§ **Try it**: If a line in the data below includes the string "idle", please return a copy of it.

(Collected data)
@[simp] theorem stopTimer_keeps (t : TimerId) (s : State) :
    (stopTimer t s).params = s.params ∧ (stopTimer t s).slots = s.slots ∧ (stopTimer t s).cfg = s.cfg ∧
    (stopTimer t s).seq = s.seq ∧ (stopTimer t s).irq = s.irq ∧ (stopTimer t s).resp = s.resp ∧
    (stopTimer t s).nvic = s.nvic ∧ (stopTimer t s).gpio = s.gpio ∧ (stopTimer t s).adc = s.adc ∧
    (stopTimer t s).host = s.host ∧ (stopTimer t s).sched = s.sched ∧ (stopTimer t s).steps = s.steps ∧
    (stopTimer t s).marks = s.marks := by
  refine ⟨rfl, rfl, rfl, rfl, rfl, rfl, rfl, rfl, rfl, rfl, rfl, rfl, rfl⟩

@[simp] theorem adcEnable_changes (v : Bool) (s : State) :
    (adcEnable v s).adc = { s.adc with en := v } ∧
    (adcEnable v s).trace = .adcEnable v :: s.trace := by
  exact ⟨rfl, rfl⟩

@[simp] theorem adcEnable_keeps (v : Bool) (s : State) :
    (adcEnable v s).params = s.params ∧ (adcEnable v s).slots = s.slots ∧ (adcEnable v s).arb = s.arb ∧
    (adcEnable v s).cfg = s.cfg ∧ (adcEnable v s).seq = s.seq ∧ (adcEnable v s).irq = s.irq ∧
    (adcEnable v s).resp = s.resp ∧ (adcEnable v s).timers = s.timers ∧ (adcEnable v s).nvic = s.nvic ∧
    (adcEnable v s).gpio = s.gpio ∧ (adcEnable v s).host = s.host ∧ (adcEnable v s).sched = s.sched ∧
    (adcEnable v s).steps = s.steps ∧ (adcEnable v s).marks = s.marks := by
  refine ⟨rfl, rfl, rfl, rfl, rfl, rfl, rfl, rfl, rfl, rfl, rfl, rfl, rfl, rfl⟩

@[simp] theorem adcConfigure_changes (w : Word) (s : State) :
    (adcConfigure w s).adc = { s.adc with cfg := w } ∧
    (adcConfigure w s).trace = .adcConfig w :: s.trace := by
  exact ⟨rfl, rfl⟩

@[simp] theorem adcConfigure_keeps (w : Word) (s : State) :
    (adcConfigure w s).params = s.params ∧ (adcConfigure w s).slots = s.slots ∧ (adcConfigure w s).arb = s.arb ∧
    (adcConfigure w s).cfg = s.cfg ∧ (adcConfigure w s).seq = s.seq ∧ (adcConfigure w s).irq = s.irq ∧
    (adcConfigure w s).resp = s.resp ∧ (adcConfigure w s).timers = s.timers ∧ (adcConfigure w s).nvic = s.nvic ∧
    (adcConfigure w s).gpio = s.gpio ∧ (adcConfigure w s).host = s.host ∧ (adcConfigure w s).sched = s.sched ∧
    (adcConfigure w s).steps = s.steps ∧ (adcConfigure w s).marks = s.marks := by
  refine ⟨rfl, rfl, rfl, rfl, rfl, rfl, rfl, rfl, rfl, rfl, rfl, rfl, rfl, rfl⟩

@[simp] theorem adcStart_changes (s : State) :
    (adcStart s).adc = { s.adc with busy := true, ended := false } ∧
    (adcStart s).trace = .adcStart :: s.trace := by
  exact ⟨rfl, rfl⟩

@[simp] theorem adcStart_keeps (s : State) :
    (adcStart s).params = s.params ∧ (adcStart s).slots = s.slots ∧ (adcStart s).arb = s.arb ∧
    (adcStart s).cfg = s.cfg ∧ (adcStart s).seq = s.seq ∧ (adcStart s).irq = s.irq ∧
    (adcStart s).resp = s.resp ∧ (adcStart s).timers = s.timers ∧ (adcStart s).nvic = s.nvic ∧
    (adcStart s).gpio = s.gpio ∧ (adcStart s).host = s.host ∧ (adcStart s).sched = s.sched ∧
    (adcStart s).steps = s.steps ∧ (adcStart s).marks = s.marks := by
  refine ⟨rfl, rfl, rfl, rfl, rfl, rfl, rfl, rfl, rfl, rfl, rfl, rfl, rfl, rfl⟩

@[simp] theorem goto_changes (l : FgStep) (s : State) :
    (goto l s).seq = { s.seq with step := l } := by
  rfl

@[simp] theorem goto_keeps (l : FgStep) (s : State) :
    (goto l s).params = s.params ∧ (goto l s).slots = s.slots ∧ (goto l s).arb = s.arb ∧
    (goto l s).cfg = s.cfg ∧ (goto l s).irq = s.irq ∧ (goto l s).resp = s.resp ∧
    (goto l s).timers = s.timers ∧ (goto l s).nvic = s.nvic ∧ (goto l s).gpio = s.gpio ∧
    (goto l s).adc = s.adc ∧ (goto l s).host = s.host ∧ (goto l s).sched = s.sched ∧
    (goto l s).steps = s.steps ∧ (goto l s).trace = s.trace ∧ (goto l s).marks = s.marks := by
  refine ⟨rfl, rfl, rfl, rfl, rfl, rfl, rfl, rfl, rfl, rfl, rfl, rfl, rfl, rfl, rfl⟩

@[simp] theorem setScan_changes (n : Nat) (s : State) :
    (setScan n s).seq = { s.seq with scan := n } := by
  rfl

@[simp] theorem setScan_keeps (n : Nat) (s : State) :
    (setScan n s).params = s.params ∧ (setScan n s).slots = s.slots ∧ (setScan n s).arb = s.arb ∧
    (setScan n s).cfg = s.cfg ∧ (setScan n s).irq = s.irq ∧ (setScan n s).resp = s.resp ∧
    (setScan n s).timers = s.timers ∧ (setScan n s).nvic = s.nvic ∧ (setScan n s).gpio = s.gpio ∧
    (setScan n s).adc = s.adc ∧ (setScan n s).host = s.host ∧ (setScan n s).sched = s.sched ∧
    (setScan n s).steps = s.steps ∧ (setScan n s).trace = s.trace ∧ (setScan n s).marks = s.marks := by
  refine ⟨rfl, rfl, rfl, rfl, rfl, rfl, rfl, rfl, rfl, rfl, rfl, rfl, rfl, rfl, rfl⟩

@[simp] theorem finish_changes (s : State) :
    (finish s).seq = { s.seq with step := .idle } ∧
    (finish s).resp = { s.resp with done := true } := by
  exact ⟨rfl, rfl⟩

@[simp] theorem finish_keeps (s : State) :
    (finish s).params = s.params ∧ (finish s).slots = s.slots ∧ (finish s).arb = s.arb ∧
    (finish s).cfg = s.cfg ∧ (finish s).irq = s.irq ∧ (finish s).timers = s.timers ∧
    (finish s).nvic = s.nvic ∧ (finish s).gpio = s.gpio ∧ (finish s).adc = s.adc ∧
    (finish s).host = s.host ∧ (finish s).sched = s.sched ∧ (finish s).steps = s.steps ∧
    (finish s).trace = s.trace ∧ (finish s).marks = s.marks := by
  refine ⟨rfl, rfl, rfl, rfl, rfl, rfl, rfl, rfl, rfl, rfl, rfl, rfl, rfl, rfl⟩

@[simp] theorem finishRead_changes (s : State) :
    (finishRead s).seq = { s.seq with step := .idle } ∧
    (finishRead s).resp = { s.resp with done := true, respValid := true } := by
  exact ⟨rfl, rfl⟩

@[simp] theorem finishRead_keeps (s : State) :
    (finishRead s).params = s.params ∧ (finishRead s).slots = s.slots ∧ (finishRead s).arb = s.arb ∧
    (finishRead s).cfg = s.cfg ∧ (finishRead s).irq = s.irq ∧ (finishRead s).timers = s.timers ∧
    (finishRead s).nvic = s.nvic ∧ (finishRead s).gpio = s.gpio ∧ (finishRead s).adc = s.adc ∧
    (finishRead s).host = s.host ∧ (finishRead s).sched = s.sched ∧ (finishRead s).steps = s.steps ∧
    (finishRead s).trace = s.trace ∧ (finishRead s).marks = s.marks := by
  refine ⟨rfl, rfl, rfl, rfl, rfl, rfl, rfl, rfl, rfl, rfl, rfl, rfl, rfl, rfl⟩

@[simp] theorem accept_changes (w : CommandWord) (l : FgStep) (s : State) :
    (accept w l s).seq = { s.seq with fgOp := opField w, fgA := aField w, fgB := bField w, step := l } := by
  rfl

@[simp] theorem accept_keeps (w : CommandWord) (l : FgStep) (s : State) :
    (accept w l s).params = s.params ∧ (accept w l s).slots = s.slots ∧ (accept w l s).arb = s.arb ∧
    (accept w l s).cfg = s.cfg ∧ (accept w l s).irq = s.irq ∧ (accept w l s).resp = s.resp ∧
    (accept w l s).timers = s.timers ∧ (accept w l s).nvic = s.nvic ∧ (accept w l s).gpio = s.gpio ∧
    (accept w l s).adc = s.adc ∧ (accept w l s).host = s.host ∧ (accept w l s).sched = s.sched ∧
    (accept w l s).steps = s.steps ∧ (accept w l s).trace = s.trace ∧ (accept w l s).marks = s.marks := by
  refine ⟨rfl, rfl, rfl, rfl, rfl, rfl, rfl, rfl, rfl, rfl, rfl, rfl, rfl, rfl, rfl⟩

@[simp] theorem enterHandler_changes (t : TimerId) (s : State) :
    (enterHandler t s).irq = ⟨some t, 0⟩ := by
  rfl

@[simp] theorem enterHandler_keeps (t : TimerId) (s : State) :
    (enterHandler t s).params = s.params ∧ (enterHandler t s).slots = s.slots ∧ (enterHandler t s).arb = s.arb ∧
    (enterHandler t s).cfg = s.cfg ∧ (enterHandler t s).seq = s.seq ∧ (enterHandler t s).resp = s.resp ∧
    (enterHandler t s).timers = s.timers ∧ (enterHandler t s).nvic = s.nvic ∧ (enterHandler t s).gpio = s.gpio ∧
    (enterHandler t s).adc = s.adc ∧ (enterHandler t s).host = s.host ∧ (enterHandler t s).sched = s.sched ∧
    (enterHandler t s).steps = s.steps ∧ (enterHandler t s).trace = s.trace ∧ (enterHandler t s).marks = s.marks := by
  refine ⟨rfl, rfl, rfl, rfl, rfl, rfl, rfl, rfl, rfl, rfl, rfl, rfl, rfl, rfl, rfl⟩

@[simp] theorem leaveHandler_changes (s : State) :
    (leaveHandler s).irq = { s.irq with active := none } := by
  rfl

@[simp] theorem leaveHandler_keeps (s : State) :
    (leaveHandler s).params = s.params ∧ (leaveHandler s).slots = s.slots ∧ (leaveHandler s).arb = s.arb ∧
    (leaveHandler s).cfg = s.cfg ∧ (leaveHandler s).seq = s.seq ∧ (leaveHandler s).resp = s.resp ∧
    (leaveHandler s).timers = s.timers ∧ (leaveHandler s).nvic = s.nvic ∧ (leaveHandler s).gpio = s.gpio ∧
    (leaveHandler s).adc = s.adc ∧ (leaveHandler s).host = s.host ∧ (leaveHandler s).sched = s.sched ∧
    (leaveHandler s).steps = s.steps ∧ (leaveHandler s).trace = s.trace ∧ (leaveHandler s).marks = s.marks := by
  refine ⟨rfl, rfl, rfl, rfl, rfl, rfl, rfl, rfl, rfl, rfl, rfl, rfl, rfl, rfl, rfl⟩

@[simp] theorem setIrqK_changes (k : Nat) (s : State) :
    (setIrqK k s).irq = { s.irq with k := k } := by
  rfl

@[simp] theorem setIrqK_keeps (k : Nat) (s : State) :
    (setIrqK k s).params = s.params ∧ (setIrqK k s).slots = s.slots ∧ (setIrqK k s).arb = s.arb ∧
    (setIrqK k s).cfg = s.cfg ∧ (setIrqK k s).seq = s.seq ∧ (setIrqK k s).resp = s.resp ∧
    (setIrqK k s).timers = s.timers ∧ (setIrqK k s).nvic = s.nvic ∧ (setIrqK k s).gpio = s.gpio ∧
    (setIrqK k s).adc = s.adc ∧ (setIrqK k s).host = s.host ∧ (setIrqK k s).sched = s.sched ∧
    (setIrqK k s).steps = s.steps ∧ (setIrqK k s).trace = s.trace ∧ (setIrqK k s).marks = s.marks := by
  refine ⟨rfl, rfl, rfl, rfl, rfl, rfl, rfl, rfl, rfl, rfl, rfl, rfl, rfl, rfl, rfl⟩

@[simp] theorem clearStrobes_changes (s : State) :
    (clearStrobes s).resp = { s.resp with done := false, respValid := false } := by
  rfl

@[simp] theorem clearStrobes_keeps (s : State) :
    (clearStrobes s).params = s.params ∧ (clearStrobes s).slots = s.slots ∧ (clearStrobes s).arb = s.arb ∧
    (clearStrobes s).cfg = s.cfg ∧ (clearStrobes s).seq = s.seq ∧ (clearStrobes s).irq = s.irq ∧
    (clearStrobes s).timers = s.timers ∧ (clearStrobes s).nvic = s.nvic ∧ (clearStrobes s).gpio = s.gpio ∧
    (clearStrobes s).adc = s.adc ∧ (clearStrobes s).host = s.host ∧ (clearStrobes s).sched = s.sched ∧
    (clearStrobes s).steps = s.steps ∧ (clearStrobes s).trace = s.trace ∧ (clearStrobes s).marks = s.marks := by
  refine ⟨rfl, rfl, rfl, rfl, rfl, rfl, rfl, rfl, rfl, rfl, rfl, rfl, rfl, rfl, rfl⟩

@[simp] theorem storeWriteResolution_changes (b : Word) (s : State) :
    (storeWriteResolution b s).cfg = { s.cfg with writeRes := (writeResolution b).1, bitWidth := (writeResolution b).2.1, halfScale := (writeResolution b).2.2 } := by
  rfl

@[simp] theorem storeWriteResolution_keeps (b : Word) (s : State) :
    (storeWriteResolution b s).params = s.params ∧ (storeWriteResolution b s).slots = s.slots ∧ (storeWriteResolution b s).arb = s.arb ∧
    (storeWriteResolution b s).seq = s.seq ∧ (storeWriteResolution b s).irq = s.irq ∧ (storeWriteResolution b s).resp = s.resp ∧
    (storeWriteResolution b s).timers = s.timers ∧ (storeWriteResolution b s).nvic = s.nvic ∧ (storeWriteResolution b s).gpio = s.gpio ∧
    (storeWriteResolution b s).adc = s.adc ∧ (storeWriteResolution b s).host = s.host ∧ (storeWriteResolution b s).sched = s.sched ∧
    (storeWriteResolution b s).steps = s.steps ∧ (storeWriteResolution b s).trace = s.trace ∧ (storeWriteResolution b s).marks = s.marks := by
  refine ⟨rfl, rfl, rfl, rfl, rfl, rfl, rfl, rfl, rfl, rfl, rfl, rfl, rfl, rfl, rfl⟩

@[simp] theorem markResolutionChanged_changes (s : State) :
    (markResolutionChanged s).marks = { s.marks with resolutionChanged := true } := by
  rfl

§ **Your solution**:
    (finish s).seq = { s.seq with step := .idle } ∧
    (finishRead s).seq = { s.seq with step := .idle } ∧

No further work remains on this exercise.